Was it a message to be a great baseball player? After the game, I put on my Rod Carew glove, go out and threw tennis balls at the wall until my arm fell off, snagging grounders on the rebound. I even fashioned a strike zone from some well-placed stones. But I never became a big league pitcher.

Dad did teach me to hit. I was a natural righty, and he was a natural lefty, so he taught me how to bat left-handed. Being a switch-hitter in college was great...for co-ed intramural softball, where guys had to bat with their opposite hand. I was just about the only guy who could get an extra-base hit, much less hit the ball. But intramurals was the height of my baseball career.

Maybe it was about being a great manager. As soon as my son was old enough, I became his coach. Our Bad News Bears team of all the wait-listed kids actually managed to have a winning season. I certainly had a lot of enthusiasm, but I think I had the advantage of pitching to Zach for years (he hated tee-ball and preferred hitting a thrown ball), over more talented dads, who were unfortunately better at getting strikeouts than inducing from easily-to-hit pitches. But I didn't have enough skills beyond that, and was glad to be a first-base coach or third-base coach, relying upon the smarts and talent of other coaches.

Could it be about being a great statistician? After all, dad taught me how to keep score at that first game. And if it wasn't for sports, I probably would never have passed math. Learning how to calculate batting averages and earned run averages whetted my appetite for regression analyses and non-parametric statistics, with politics as the subject, instead of sports. But I still don't think that was the lesson.

Might it have been about being a great sportswriter? I melded my dad's enthusiasm for athletics with my mom's ability and passion for writing. My first job was to write for the sports section of the El Paso Herald-Post, while in high school. Though both parents were pleased, I am not sure that's what the real point was of getting me interested in baseball.

As I took Zach to yet another baseball game in Atlanta, where we watched Freddie Freeman hit for the cycle, I taught him to keep score, and listened to him recite facts from the program (like pitcher Jim Johnson happens to be from Johnson City, Tennessee), it hit me what dad was trying to do at that first baseball game. He was trying to show me how to be a great dad.

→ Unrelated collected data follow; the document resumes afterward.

-- ==== Sys2Proof/Laws/Step.lean ====
section
/-! SUPPORT. What a step can do (R14, R25, R250, R256), said once, and the induction an invariant needs. -/

namespace Sys2Proof.Machine

theorem broken_none_iff (s : State) : s.broken = none ↔
    s.busy = false ∧ s.err.toNat < 7 ∧ ∀ r ∈ s.vlc.toList, r.state ≠ 3 := by
  unfold State.broken
  split
  · simp_all
  · split
    · rename_i h
      constructor
      · intro h'; cases h'
      · intro h'; exact absurd h'.2.1 (by omega)
    · rename_i h₁ h₂
      simp only [List.any_eq_true, decide_eq_true_eq, ite_eq_right_iff, reduceCtorEq, imp_false,
        not_exists, not_and]
      simp only [Bool.not_eq_true] at h₁
      constructor
      · intro h; exact ⟨h₁, by omega, h⟩
      · exact fun h => h.2.2

theorem step_eq {s : State} (h : s.broken = none) : step s =
    match s.host with
    | [] => .next s
    | op :: rest => hostEvent op.event rest s := by
  cases hh : s.host <;> simp only [step, hostStep, h, hh]

/-- The one inversion of `step`: an unbroken state, and what the host's next event did. -/
theorem step_cases {s u : State} (h : step s = .next u) :
    s.broken = none ∧
      ((s.host = [] ∧ u = s) ∨ ∃ op rest, s.host = op :: rest ∧ hostEvent op.event rest s = .next u) := by
  have hb : s.broken = none := by
    unfold step hostStep at h
    split at h
    · exact absurd h (by simp)
    · assumption
  refine ⟨hb, ?_⟩
  rw [step_eq hb] at h
  split at h
  · exact .inl ⟨by assumption, (Host.Outcome.next.inj h).symm⟩
  · exact .inr ⟨_, _, by assumption, h⟩

theorem hostEvent_cases {e : HostEvent} {rest : List HostOp} {s u : State}
    (h : hostEvent e rest s = .next u) :
    u = s.resetWith rest ∨
      (∃ addr, u = { s with host := rest }.logRead addr (s.busRead (busOffset addr))) ∨
      (∃ off v, u = { s with host := rest }.busWrite off v) ∨
      (∃ w, issueCommand w rest s = .next u) := by
  unfold hostEvent at h
  split at h
  · exact .inl (Host.Outcome.next.inj h).symm
  · exact .inr (.inl ⟨_, (Host.Outcome.next.inj h).symm⟩)
  · split at h
    · exact .inr (.inr (.inr ⟨_, h⟩))
    · split at h
      · exact .inl (Host.Outcome.next.inj h).symm
      · exact .inr (.inr (.inl ⟨_, _, (Host.Outcome.next.inj h).symm⟩))

theorem issueCommand_cases {w : Word} {rest : List HostOp} {s u : State}
    (h : issueCommand w rest s = .next u) :
    ∃ iv t, State.overlap rest .command (s.issue w) = (iv, t) ∧
      ((iv = .clearing ∧ u = { t with busy := false }) ∨
        (iv = .command ∧ ((∃ i, decode w = .ok i ∧ exec i t = .next u) ∨
          ∃ e, decode w = .error e ∧ runIllegal t e = .next u))) := by
  unfold issueCommand at h
  split at h
  · rename_i t ht
    refine ⟨_, _, ht, .inr ⟨rfl, ?_⟩⟩
    unfold runWord at h
    split at h
    · exact .inl ⟨_, by assumption, h⟩
    · exact .inr ⟨_, by assumption, h⟩
  · rename_i t ht
    exact ⟨_, _, ht, .inl ⟨rfl, (Host.Outcome.next.inj h).symm⟩⟩

/-- The events inside a BUSY interval keep whatever each event and a change of the pending list keep. -/
theorem overlap_keeps {P : State → Prop} (hev : ∀ s iv e, P s → P (s.busyEvent iv e).2)
    (hhost : ∀ s l, P s → P { s with host := l }) (l : List HostOp) (iv : Interval) (s : State)
    (h : P s) : P (State.overlap l iv s).2 := by
  induction l generalizing iv s with
  | nil => exact hhost s [] h
  | cons op rest ih =>
    unfold State.overlap
    split
    · exact ih _ _ (hev s iv op.event h)
    · exact hhost s _ h

/-- BUSY stays 1 inside an interval. -/
theorem overlap_busy (l : List HostOp) (iv : Interval) (s : State) (h : s.busy = true) :
    (State.overlap l iv s).2.busy = true := by
  refine overlap_keeps (P := fun s => s.busy = true) (fun s iv e h => ?_) (fun s l h => h) l iv s h
  cases e <;> simp only [State.busyEvent] <;> repeat' split
  all_goals first | rfl | (cases iv <;> exact h)

/-- An event inside a BUSY interval does one of these things to the state (R256). -/
theorem busyEvent_cases (s : State) (iv : Interval) (e : HostEvent) :
    (s.busyEvent iv e).2 = s.startReset ∨ (∃ v, (s.busyEvent iv e).2 = s.writeEnables v) ∨
      (∃ v, (s.busyEvent iv e).2 = s.writeStatus v) ∨ (∃ a v, (s.busyEvent iv e).2 = s.logRead a v) ∨
      (s.busyEvent iv e).2 = s.drop iv ∨ (∃ a v, (s.busyEvent iv e).2 = (s.drop iv).logRead a v) := by
  cases e with
  | powerOnReset => exact .inl rfl
  | write addr v =>
    simp only [State.busyEvent]
    split
    · split
      · exact .inl rfl
      · exact .inr (.inl ⟨_, rfl⟩)
    · split
      · exact .inr (.inr (.inl ⟨_, rfl⟩))
      · exact .inr (.inr (.inr (.inr (.inl rfl))))
  | read addr =>
    simp only [State.busyEvent]
    split
    · exact .inr (.inr (.inr (.inl ⟨_, _, rfl⟩)))
    · split
      · exact .inr (.inr (.inr (.inl ⟨_, _, rfl⟩)))
      · exact .inr (.inr (.inr (.inr (.inr ⟨_, _, rfl⟩))))

/-- The induction package of an invariant over the architectural fields: `P` ignores the interface fields
(`hold`), holds after a reset, and is kept by a data write of the host, by error entry and by each command. Then
every step keeps it. -/
theorem step_keeps {P : State → Prop}
    (hold : ∀ s u : State, P s → u = { s with
      busy := u.busy, done := u.done, haz := u.haz, ieDone := u.ieDone, ieErr := u.ieErr,
      lastCmd := u.lastCmd, arg0 := u.arg0, arg1 := u.arg1, arg2 := u.arg2, host := u.host,
      reads := u.reads } → P u)
    (hreset : P State.reset)
    (hram : ∀ s off v, P s → ramWritable off = true → P { s with mem := writeWords s.mem off [v] })
    (hraise : ∀ s e, P s → P (s.raise e))
    (hexec : ∀ i s u, P s → exec i s = .next u → P u)
    {s u : State} (h : P s) (hs : step s = .next u) : P u := by
  have hstart : ∀ s : State, P s.startReset := fun s => hold State.reset _ hreset rfl
  have hev : ∀ s iv e, P s → P (s.busyEvent iv e).2 := by
    intro s iv e hp
    rcases busyEvent_cases s iv e with h | ⟨v, h⟩ | ⟨v, h⟩ | ⟨a, v, h⟩ | h | ⟨a, v, h⟩ <;> rw [h]
    · exact hstart s
    · exact hold s _ hp rfl
    · exact hold s _ hp rfl
    · exact hold s _ hp rfl
    · cases iv
      · exact hold s _ hp rfl
      · exact hp
    · cases iv
      · exact hold s _ hp rfl
      · exact hold s _ hp rfl
  have hhost : ∀ (s : State) l, P s → P { s with host := l } := fun s l hp => hold s _ hp rfl
  obtain ⟨_, ⟨_, rfl⟩ | ⟨op, rest, _, he⟩⟩ := step_cases hs
  · exact h
  rcases hostEvent_cases he with rfl | ⟨addr, rfl⟩ | ⟨off, v, rfl⟩ | ⟨w, hw⟩
  · exact hold _ _ (overlap_keeps hev hhost rest .clearing s.startReset (hstart s)) rfl
  · exact hold s _ h rfl
  · unfold State.busWrite
    split
    · exact hold s _ h rfl
    · split
      · exact hold s _ h rfl
      · split
        · exact hold s _ h rfl
        · split
          · exact hold s _ h rfl
          · split
            · exact hold s _ h rfl
            · split
              · rename_i hr
                exact hold _ _ (hram s off v h hr) rfl
              · exact hhost s rest h
  · obtain ⟨iv, t, ht, hcase⟩ := issueCommand_cases hw
    have hp : P t := by
      have := overlap_keeps hev hhost rest .command (s.issue w) (hold s _ h rfl)
      rwa [ht] at this
    rcases hcase with ⟨_, rfl⟩ | ⟨_, ⟨i, _, hx⟩ | ⟨e, _, hx⟩⟩
    · exact hold t _ hp rfl
    · exact hexec i t u hp hx
    · rcases run_error_cases hx with ⟨_, rfl⟩ | ⟨_, e', rfl⟩
      · exact hold t _ hp rfl
      · exact hold _ _ (hraise t e' hp) rfl

end Sys2Proof.Machine
end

After all, isn't that the point of so many great baseball movies? Kevin Costner's Ray Kinsella gets to play catch with his dad in an Iowa Cornfield in "Field of Dreams." Roy Hobbs, played by Robert Redford, ends the film "The Natural" tossing a ball with his son, the ball-boy as Iris looks on. Father and son reconcile at the end of the 2002 film "The Rookie," starring Dennis Quaid about one of the oldest rookies in history. And what major league ballpark isn't having a Father's Day special?

There's something special about baseball and Father's Day that goes beyond the sport itself. It's about showing the best gift is about spending time with one another.